AIM OF THE EXERCISE :: Take the data below and copy exactly the lines starting at the one with "s.acc := rfl" and finishing at the one with "s.notices := rfl", both included.
/---
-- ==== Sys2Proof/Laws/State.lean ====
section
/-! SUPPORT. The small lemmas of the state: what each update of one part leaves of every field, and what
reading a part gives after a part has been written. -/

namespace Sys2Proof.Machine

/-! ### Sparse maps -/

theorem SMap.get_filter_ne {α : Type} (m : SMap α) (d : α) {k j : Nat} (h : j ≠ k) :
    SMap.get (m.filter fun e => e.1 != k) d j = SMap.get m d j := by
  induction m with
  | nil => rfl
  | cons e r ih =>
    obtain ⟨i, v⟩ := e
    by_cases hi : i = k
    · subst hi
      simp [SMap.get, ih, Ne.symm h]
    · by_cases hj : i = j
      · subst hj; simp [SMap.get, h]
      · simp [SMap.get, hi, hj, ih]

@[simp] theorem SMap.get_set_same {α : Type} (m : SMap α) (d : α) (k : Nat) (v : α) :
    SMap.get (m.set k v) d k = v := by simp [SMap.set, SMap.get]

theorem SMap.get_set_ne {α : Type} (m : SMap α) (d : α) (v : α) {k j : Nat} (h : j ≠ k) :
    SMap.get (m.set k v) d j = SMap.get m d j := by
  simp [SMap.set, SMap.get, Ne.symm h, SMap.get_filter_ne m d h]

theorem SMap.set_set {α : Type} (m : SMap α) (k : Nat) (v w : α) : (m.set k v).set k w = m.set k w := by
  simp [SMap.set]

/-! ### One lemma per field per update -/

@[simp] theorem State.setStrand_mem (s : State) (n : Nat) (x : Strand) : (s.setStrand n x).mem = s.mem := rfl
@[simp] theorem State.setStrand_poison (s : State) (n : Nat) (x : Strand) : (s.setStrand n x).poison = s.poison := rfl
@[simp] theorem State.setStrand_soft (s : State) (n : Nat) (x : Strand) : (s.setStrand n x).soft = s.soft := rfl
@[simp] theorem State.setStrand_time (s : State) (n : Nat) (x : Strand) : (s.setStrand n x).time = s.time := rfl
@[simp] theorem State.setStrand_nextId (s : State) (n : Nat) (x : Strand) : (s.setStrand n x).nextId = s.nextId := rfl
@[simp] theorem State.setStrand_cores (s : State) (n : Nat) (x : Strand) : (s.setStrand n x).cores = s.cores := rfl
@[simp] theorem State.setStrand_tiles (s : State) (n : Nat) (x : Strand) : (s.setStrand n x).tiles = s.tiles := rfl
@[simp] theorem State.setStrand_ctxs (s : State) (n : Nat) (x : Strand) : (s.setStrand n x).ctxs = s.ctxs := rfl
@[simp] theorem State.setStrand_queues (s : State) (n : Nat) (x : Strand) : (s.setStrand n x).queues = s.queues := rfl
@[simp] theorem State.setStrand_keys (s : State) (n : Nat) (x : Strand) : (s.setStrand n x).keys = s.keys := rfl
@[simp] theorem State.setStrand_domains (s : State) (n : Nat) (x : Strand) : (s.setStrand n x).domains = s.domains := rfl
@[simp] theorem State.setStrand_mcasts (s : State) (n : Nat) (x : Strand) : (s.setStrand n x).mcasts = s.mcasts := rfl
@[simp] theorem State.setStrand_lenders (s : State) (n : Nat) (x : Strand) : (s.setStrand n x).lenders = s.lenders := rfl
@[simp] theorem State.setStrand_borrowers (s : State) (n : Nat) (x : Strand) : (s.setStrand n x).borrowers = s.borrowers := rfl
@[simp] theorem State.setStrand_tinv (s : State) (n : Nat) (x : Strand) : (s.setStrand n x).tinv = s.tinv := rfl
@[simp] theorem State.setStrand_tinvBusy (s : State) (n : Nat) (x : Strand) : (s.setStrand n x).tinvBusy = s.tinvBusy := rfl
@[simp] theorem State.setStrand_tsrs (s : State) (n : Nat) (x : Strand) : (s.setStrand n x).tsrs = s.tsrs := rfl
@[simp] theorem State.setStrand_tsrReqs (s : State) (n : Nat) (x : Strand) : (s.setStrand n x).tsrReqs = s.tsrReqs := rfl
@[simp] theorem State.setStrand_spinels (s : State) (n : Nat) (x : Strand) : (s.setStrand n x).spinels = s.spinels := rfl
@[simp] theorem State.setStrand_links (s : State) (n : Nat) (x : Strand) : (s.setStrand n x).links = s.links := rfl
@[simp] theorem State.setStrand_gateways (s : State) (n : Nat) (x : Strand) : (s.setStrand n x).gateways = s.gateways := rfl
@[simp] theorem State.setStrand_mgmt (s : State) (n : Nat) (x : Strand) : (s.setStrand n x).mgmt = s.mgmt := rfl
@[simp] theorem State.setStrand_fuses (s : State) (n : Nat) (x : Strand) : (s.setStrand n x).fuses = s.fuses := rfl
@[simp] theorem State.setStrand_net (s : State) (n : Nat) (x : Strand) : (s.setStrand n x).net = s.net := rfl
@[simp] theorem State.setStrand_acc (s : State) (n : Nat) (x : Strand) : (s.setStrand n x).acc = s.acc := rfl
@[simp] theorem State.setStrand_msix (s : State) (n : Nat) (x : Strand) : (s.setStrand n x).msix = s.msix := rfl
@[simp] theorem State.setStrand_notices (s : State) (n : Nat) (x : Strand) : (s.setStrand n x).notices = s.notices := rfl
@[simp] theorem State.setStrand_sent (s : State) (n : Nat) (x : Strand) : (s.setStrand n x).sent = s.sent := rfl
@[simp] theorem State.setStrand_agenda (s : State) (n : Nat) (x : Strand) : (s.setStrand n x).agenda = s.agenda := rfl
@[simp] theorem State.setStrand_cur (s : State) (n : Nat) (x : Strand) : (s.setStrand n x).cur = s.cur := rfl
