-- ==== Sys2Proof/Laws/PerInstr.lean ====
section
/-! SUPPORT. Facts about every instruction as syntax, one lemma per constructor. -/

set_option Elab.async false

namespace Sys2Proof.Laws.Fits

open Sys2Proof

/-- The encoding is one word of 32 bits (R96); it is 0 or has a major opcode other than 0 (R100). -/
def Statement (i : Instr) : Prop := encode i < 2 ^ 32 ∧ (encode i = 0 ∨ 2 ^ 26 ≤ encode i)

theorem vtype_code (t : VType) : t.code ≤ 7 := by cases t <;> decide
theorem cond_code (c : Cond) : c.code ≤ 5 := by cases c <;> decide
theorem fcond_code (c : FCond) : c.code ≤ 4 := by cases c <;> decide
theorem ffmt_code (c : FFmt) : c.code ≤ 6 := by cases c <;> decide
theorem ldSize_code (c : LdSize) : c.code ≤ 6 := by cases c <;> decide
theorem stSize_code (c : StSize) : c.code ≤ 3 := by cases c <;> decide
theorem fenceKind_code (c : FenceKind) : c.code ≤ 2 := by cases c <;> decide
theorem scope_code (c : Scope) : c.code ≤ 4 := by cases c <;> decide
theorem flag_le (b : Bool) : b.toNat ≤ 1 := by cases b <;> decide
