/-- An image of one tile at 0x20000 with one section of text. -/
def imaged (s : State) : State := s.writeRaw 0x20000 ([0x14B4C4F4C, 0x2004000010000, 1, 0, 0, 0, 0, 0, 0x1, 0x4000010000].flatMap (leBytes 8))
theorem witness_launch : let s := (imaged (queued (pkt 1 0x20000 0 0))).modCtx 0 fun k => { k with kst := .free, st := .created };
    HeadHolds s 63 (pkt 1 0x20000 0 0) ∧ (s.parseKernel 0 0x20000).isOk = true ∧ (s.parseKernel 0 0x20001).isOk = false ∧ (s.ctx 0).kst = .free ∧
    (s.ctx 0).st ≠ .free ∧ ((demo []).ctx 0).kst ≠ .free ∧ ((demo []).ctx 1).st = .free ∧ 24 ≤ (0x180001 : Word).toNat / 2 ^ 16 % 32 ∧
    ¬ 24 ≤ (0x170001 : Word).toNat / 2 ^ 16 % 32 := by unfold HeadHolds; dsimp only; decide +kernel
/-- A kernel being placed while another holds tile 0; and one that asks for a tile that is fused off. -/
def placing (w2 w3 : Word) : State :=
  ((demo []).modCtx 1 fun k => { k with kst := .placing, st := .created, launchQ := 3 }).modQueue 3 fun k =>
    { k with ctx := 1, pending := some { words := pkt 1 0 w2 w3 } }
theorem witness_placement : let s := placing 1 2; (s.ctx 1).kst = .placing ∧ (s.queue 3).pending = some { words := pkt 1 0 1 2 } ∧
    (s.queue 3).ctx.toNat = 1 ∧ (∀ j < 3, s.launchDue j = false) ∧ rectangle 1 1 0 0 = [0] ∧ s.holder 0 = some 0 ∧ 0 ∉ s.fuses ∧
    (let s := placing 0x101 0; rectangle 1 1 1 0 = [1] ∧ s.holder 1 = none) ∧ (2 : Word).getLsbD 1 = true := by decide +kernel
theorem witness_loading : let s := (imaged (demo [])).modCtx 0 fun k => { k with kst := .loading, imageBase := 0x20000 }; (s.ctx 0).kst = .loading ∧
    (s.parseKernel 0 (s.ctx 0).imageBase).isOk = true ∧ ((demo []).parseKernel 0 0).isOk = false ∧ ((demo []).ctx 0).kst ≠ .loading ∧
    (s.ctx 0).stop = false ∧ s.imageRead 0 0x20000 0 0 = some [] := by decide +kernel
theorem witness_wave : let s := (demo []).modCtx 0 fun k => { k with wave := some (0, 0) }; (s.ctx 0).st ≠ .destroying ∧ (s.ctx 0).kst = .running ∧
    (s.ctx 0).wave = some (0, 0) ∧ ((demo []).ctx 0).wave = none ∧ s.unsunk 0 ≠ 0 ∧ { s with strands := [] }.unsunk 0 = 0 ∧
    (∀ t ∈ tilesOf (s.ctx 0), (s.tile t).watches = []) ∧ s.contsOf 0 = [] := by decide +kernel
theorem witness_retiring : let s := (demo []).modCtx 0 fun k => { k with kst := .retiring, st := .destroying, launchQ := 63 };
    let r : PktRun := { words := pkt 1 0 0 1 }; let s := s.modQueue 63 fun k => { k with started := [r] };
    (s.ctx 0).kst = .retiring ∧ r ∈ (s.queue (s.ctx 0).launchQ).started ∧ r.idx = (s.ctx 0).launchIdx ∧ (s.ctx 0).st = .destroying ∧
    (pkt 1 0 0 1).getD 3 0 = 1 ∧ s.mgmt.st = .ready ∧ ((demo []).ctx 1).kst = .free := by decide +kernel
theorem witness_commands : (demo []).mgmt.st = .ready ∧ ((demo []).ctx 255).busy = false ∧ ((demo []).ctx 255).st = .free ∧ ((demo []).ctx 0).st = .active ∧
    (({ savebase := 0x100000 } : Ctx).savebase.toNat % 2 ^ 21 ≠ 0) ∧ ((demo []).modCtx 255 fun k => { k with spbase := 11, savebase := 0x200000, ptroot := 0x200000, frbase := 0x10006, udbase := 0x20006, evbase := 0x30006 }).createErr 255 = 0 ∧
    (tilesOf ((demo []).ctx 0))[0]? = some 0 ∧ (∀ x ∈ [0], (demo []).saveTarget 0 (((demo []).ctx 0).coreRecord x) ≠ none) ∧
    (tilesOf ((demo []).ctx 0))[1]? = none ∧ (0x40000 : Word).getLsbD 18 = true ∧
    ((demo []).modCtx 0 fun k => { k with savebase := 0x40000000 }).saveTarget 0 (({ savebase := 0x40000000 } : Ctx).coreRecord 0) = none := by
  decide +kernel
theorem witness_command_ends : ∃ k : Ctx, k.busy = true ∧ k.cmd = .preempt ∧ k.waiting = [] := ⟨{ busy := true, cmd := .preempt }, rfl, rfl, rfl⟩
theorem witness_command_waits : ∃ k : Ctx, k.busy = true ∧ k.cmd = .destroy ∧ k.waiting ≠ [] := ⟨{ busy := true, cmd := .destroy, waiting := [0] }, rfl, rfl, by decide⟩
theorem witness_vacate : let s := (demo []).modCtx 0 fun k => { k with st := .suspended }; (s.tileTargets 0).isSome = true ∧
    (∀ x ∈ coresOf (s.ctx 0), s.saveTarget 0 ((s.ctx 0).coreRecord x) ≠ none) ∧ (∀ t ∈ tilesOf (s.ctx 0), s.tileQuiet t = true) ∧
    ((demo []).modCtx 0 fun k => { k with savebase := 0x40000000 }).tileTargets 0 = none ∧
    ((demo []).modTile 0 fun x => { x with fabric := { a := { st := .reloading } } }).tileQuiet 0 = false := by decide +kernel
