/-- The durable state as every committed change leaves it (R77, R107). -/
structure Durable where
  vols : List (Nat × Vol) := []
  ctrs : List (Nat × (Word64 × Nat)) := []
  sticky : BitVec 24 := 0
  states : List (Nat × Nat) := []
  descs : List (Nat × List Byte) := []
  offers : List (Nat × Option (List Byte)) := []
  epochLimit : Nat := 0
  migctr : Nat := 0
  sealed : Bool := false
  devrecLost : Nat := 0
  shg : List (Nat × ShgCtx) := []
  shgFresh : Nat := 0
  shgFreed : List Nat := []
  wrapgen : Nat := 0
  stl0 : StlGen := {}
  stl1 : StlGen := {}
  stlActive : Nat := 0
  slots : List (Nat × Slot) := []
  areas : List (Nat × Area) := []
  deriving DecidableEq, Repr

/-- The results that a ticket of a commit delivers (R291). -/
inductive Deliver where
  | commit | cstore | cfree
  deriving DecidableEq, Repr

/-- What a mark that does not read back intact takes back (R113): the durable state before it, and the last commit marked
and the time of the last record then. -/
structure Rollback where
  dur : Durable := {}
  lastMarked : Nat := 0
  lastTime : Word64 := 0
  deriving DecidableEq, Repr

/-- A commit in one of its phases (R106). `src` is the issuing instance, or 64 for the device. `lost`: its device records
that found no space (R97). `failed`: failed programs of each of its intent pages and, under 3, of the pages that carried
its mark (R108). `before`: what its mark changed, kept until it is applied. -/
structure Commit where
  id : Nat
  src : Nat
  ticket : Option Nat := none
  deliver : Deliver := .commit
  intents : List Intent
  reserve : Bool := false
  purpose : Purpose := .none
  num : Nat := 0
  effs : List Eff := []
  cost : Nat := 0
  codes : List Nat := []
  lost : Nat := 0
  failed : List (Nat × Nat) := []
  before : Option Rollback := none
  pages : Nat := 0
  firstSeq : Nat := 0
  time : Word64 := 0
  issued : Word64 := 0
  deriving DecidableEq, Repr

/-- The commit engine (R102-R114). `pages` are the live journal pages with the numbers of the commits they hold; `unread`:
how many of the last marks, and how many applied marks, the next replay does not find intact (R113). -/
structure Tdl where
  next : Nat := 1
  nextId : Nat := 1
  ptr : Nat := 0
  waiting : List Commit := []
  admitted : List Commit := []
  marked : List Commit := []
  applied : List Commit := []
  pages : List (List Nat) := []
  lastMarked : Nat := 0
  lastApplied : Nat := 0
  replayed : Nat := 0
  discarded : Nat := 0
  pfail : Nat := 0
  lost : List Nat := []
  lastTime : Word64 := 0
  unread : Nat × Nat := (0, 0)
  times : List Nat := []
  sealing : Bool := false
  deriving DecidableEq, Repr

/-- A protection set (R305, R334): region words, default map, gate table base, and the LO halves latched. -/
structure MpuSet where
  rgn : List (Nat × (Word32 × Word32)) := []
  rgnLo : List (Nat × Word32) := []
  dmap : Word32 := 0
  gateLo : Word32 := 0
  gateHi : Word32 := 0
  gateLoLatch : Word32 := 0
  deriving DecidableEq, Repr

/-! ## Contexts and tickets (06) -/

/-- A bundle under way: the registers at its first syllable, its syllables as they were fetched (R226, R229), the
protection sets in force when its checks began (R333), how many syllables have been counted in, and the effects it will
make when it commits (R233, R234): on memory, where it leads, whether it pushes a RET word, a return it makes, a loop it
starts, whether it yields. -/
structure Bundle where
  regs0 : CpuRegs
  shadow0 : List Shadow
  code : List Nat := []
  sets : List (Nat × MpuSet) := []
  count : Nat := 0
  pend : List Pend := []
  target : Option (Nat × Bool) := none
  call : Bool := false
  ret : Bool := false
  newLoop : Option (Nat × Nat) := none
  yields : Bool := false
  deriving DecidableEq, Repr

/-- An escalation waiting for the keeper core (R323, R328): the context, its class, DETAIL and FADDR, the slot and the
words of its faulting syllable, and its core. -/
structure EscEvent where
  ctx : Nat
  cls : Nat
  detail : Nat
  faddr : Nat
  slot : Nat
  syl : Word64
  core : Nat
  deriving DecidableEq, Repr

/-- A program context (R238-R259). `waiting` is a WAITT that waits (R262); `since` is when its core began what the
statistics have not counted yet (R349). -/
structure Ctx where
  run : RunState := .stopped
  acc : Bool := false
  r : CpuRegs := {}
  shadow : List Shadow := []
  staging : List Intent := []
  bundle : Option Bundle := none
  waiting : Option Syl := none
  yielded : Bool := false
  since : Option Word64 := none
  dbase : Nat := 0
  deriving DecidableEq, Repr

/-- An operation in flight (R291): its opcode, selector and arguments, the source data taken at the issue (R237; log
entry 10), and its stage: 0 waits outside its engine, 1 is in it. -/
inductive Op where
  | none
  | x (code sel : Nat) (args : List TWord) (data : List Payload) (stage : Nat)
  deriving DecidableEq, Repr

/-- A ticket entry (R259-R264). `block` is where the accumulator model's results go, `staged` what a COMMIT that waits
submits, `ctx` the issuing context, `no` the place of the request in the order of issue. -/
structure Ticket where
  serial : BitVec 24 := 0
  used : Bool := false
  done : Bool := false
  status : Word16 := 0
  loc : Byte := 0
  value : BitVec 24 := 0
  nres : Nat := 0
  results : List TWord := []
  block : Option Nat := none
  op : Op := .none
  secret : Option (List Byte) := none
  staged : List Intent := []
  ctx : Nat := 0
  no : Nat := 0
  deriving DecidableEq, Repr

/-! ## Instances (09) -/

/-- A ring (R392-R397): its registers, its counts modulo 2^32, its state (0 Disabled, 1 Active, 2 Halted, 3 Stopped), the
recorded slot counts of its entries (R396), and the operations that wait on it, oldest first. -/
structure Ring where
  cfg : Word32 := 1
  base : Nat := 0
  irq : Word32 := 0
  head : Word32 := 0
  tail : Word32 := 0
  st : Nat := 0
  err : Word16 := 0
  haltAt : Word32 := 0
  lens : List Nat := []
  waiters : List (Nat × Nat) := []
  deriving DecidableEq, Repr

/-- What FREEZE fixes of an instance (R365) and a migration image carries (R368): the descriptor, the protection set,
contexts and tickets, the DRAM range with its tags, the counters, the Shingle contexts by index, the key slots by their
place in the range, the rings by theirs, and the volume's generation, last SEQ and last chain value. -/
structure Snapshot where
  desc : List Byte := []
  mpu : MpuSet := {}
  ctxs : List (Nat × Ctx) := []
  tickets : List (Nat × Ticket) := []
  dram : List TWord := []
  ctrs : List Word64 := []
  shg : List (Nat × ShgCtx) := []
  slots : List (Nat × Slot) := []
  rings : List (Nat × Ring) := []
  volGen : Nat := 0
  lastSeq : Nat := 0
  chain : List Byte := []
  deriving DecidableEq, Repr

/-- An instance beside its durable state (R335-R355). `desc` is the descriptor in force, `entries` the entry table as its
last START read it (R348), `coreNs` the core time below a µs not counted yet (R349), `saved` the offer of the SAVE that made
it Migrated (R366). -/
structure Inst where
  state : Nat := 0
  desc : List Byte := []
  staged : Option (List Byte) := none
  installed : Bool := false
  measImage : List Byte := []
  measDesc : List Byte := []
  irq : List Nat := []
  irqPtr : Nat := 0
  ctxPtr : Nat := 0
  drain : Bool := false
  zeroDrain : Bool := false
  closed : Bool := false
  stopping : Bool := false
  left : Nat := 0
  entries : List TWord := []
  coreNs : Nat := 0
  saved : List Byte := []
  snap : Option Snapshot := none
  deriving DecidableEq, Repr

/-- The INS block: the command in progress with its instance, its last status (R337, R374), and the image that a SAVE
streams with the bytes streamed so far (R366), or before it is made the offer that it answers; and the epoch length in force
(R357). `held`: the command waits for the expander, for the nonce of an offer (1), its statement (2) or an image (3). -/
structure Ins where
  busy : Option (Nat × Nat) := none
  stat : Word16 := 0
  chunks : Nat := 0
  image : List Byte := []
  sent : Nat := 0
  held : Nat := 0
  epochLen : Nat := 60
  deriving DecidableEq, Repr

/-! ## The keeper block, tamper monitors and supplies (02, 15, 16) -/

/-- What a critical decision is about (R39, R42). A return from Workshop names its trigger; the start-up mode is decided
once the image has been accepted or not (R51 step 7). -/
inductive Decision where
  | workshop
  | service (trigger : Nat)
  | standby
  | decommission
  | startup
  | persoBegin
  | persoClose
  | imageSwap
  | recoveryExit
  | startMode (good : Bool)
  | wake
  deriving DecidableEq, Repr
\---
EXERCISE OUTPUT ::
@[simp] theorem State.setStrand_acc (s : State) (n : Nat) (x : Strand) : (s.setStrand n x).acc = s.acc := rfl
@[simp] theorem State.setStrand_msix (s : State) (n : Nat) (x : Strand) : (s.setStrand n x).msix = s.msix := rfl
@[simp] theorem State.setStrand_notices (s : State) (n : Nat) (x : Strand) : (s.setStrand n x).notices = s.notices := rfl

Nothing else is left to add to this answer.